------ Data provided ------
-- ==== Sys2Proof/Machine/Memory.lean ====
section
/-! DEFINITION. Program text: the bytes of the instruction words (R51, R57, R194). The hardware has no data memory
(R32, R50). The list holds (address, byte) pairs in one canonical form: addresses strictly rising, each below 2^64. An
unlisted address has no byte (log 15). -/

namespace Sys2Proof.Machine

/-- Bytes by address. -/
abbrev Memory := List Host.Cell

/-- The canonical form: addresses strictly rising and inside the 64-bit address space. No entry can equal what an
unlisted address reads as, since that is no byte at all. -/
abbrev Memory.wf (mem : Memory) : Prop := mem.Pairwise (fun a b => a.1 < b.1) ∧ ∀ c ∈ mem, c.1 < 2 ^ 64

/-- The byte at an address, `none` where nothing was placed. -/
def memRead : Memory → Nat → Option Byte
  | [], _ => none
  | (a, b) :: rest, addr => if addr = a then some b else memRead rest addr

/-- The byte placed at an address, in order, replacing what was there. -/
def memWrite : Memory → Nat → Byte → Memory
  | [], addr, v => [(addr, v)]
  | (a, b) :: rest, addr, v =>
    if addr < a then (addr, v) :: (a, b) :: rest
    else if addr = a then (a, v) :: rest
    else (a, b) :: memWrite rest addr v

end Sys2Proof.Machine
end

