-- ==== Sys2Proof/Machine/Assembler.lean ====
section
/-! DEFINITION. The assembler and disassembler on parsed lines (R81 to R83, R86; log 26). No step uses them. -/

namespace Sys2Proof.Machine

/-- Whether an operand is one register or a pair: `nreg` or `mreg` (R81). -/
def sourceShape : AsmSource → NumRegs
  | .reg _ _ => .one
  | .pair _ _ _ _ => .two

/-- The instruction a legal line stands for: the template is chosen by the suffix and the shapes of the two sources
(R81). -/
def lineInstr (l : AsmLine) : Instr :=
  let n := BitVec.ofNat 5 l.first.firstReg
  let m := BitVec.ofNat 5 l.second.firstReg
  match l.suffix, sourceShape l.first, sourceShape l.second with
  | .h, .one, .two => .fmop4aHSingleMultiple (BitVec.ofNat 1 l.tile) n m
  | .h, .one, .one => .fmop4aHSingle (BitVec.ofNat 1 l.tile) n m
  | .h, .two, .one => .fmop4aHMultipleSingle (BitVec.ofNat 1 l.tile) n m
  | .h, .two, .two => .fmop4aHMultiple (BitVec.ofNat 1 l.tile) n m
  | .s, .one, .two => .fmop4aSSingleMultiple (BitVec.ofNat 2 l.tile) n m
  | .s, .one, .one => .fmop4aSSingle (BitVec.ofNat 2 l.tile) n m
  | .s, .two, .one => .fmop4aSMultipleSingle (BitVec.ofNat 2 l.tile) n m
  | .s, .two, .two => .fmop4aSMultiple (BitVec.ofNat 2 l.tile) n m
  | .d, .one, .two => .fmop4aDSingleMultiple (BitVec.ofNat 3 l.tile) n m
  | .d, .one, .one => .fmop4aDSingle (BitVec.ofNat 3 l.tile) n m
  | .d, .two, .one => .fmop4aDMultipleSingle (BitVec.ofNat 3 l.tile) n m
  | .d, .two, .two => .fmop4aDMultiple (BitVec.ofNat 3 l.tile) n m

/-- The word of a line, or why the assembler rejects it (R86). -/
def assemble (l : AsmLine) : Except AsmError Word :=
  match l.problem with
  | some e => .error e
  | none => .ok (encode (lineInstr l))

/-- A source operand of a decoded record as a template writes it (R75, R82). -/
def disassembleSource (es : ESize) (count : NumRegs) (first : BitVec 5) : AsmSource :=
  match count with
  | .one => .reg first.toNat es
  | .two => .pair first.toNat es (first.toNat + 1) es

/-- The line a disassembler prints: the template of the instruction's class with the register and tile numbers of R75
and R76 (R83). -/
def disassemble (i : Instr) : AsmLine :=
  let r := i.record
  { tile := r.da, suffix := r.esize, first := disassembleSource r.esize r.nreg r.n,
    second := disassembleSource r.esize r.mreg r.m }

/-- The letter of an element size (R81). -/
def suffixText : ESize → String
  | .h => ".H"
  | .s => ".S"
  | .d => ".D"

/-- An operand's text. The braces of a group are the characters 123 and 125. -/
def sourceText : AsmSource → String
  | .reg k es => "Z" ++ Nat.repr k ++ suffixText es
  | .pair a ea b eb =>
    String.singleton (Char.ofNat 123) ++ " Z" ++ Nat.repr a ++ suffixText ea ++ "-Z" ++ Nat.repr b ++ suffixText eb ++
      " " ++ String.singleton (Char.ofNat 125)

/-- The line's text, spaced as the templates of R81 are. -/
def lineText (l : AsmLine) : String :=
  "FMOP4A ZA" ++ Nat.repr l.tile ++ suffixText l.suffix ++ ", " ++ sourceText l.first ++ ", " ++ sourceText l.second

end Sys2Proof.Machine
end

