/-- R194, R192 (D23, D24; log 28), for every aligned base and list of fewer than `2^62` words: the run of the program
executes its words in their order, each on the state the one before it left, to its end, final or not; and a program of
instructions whose features are present, started enabled, ends as final. -/
def Obligations.ProgramRunsItsWordsInOrder : Prop :=
  ∀ (s : State) (base : Addr) (ws : List Word), base.toNat % 4 = 0 → 4 * ws.length < 2 ^ 64 →
    runProgram base ws.length ws.length (startProgram s base ws) = runWords ws (startProgram s base ws) ∧
    (Enabled s → (∀ w ∈ ws, ∃ i, decodeWord w = some i ∧ featuresPresent i.record.esize s.params = true) →
      ∃ t, runProgram base ws.length ws.length (startProgram s base ws) = .final t ∧ Final base ws.length t)
end

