/-- TV-S5: `VL = 256`, tile 8 by 8; row 4 in values 15, 150, 1500, 15000, 52, 520, 5200, 52000 and element (7, 7) 64000. -/
def wideState : State :=
  let s := tileState .s 0
    [(0, [0x3F800000, 0x40000000, 0x40400000, 0x40800000, 0x40A00000, 0x40C00000, 0x40E00000, 0x41000000]),
     (1, [0x41100000, 0x41200000, 0x41300000, 0x41400000, 0x41500000, 0x41600000, 0x41700000, 0x41800000]),
     (16, [0x3F800000, 0x41200000, 0x42C80000, 0x447A0000, 0x40000000, 0x41A00000, 0x43480000, 0x44FA0000]),
     (17, [0x40400000, 0x41F00000, 0x43960000, 0x453B8000, 0x40800000, 0x42200000, 0x43C80000, 0x457A0000])]
  { s with params := { s.params with vl := .vl256 } }

theorem test_wide_tile :
    rowAfter (exec (.fmop4aSMultiple 0 0 16) wideState) .s 0 4 =
        [0x41700000, 0x43160000, 0x44BB8000, 0x466A6000, 0x42500000, 0x44020000, 0x45A28000, 0x474B2000] ∧
      (rowAfter (exec (.fmop4aSMultiple 0 0 16) wideState) .s 0 7).getLast? = some 0x477A0000 := by decide +kernel

/-- TV-A1: after TV-S1 the double tiles 0 and 4 read the array vectors 0, 8 and 4, 12 (R24, R33). -/
theorem test_tile_placing :
    [(0, 0), (0, 1), (4, 0), (4, 1)].map
        (fun x => rowAfter (exec (.fmop4aSSingle 0 0 16) (tileState .s 0x3F000000 singleRegs)) .d x.1 x.2) =
      [[0x41A4000041280000, 0x4222000041F40000], [0x4272000041F40000, 0x42F1000042B50000],
       [0x4222000041A40000, 0x42A1000042720000], [0x42A1000042220000, 0x4320800042F10000]] := by decide +kernel

/-! ### Outcomes: section 5's vectors -/

/-- TV-S1's state with the word `0x80000000` at `pc` and the four conditions given. -/
def outcomeState (mop4 access sm za : Bool) : State :=
  { (tileState .s 0x3F000000 singleRegs).withFetchWord 32 0x80000000 with
    params := { Params.reset with haveSME_MOP4 := mop4, smeAccessEnabled := access }
    pstateSM := sm, pstateZA := za }

/-- The fault of an answer, and whether it is a next state. -/
def faultOf : Answer → Option Fault
  | .fault f => some f
  | _ => none

def goesOn : Answer → Bool
  | .next _ => true
  | _ => false

theorem next_of_goesOn {a : Answer} (h : goesOn a = true) : ∃ t, a = .next t := by
  cases a with
  | next t => exact ⟨t, rfl⟩
  | fault _ => cases h
  | refused _ => cases h

/-- E2 to E8. -/
theorem test_faults :
    [outcomeState false true true true, outcomeState false false false false, outcomeState true false true true,
      outcomeState true false false false, outcomeState true true false true, outcomeState true true false false,
      outcomeState true true true false].map (fun s => faultOf (step s)) =
    [some .undefined, some .undefined, some (.smeAccessTrap .accessTrap), some (.smeAccessTrap .accessTrap),
      some (.smeAccessTrap .notStreaming), some (.smeAccessTrap .notStreaming), some (.smeAccessTrap .inactiveZA)] := by
  decide +kernel

/-- E1: completed, `pc = P+4`. -/
theorem test_completed :
    (match step (outcomeState true true true true) with
      | .next t => t.pc == 4 && (tileElem t .s 0 3 3).toNat == 0x43208000
      | _ => false) = true := by decide +kernel

/-- E9: signalling NaNs everywhere and every trap-enable bit set: completed, every element the default NaN. -/
theorem test_no_fp_trap :
    rowAfter (exec (.fmop4aSSingle 0 0 16)
      { tileState .s 0x7F800001 [(0, List.replicate 4 0x7F800001), (16, List.replicate 4 0x7F800001)] with fpcr := 0x9F00 })
      .s 0 3 = List.replicate 4 0x7FC00000 := by decide +kernel

/-- R171, R172: the syndromes. -/
theorem test_syndrome : syndrome (.smeAccessTrap .inactiveZA) = (0x1D#6, some 3#3) := by decide

/-- Program 3 of section 6, mode RP, its first instruction: 2048 + 1 rounds up to 2050 (`6801`). -/
theorem test_rounding_mode :
    (rowAfter (exec (.fmop4aHSingle 0 0 16)
      { tileState .h 0x6800 [(0, List.replicate 8 0x3C00), (16, List.replicate 8 0x3C00)] with fpcr := 0x400000 })
      .h 0 5) = List.replicate 8 0x6801 := by decide +kernel

/-! ### Witnesses: the hypotheses of the obligations can be met -/

/-- Reset with the enables on. -/
def readyState : State := { State.reset with pstateSM := true, pstateZA := true }

/-- The same with a word at `pc`. -/
def atWord (w : Nat) : State := readyState.withFetchWord 32 w

theorem ready_h : Ready .h readyState := by decide
theorem ready_s : Ready .s readyState := by decide
theorem ready_d : Ready .d readyState := by decide

theorem witness_DecodeOfEncode : (Instr.fmop4aDMultiple 7 14 30).wf = true := by decide
theorem witness_EncodeOfDecode : decodeWord 0x80DE03CF#32 = some (.fmop4aDMultiple 7 14 30) := by decide
theorem witness_ClassesPairwiseDisjoint :
    ∃ c ∈ encodingTable, c.covers 0x80DE03CF#32 = true := ⟨_, by decide, (by decide :
      (EncodingClass.mk .d .two .two 0x80D00208#32 0xFFF1FE38#32).covers 0x80DE03CF#32 = true)⟩
theorem witness_EveryFieldValueDecodes :
    (EncodingClass.mk .d .two .two 0x80D00208#32 0xFFF1FE38#32) ∈ encodingTable ∧ 7 < ESize.d.tiles := by decide
theorem witness_DecodedRecordIsLegalAndAll :
    decodeWord 0x801E03C3#32 = some (.fmop4aSMultiple 3 14 30) := by decide

theorem witness_OtherWordsRefused :
    WordAtPc (atWord 0x80000010) 0x80000010#32 ∧ (∀ c ∈ encodingTable, 0x80000010#32 &&& c.mask ≠ c.matchBits) ∧
      ∃ c ∈ encodingTable, c.covers 0x80000000#32 = true := by
  refine ⟨by decide +kernel, by decide, ⟨.s, .one, .one, 0x80000000#32, 0xFFF1FE3C#32⟩, by decide, by decide⟩

theorem witness_StepRunsDecodedInstruction :
    WordAtPc (atWord 0x80000000) 0x80000000#32 ∧ decodeWord 0x80000000#32 = some (.fmop4aSSingle 0 0 16) := by
  exact ⟨by decide +kernel, by decide⟩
------
Task - Only one number is wanted: the number of lines in the listing that contain the string "params".

Task response - 3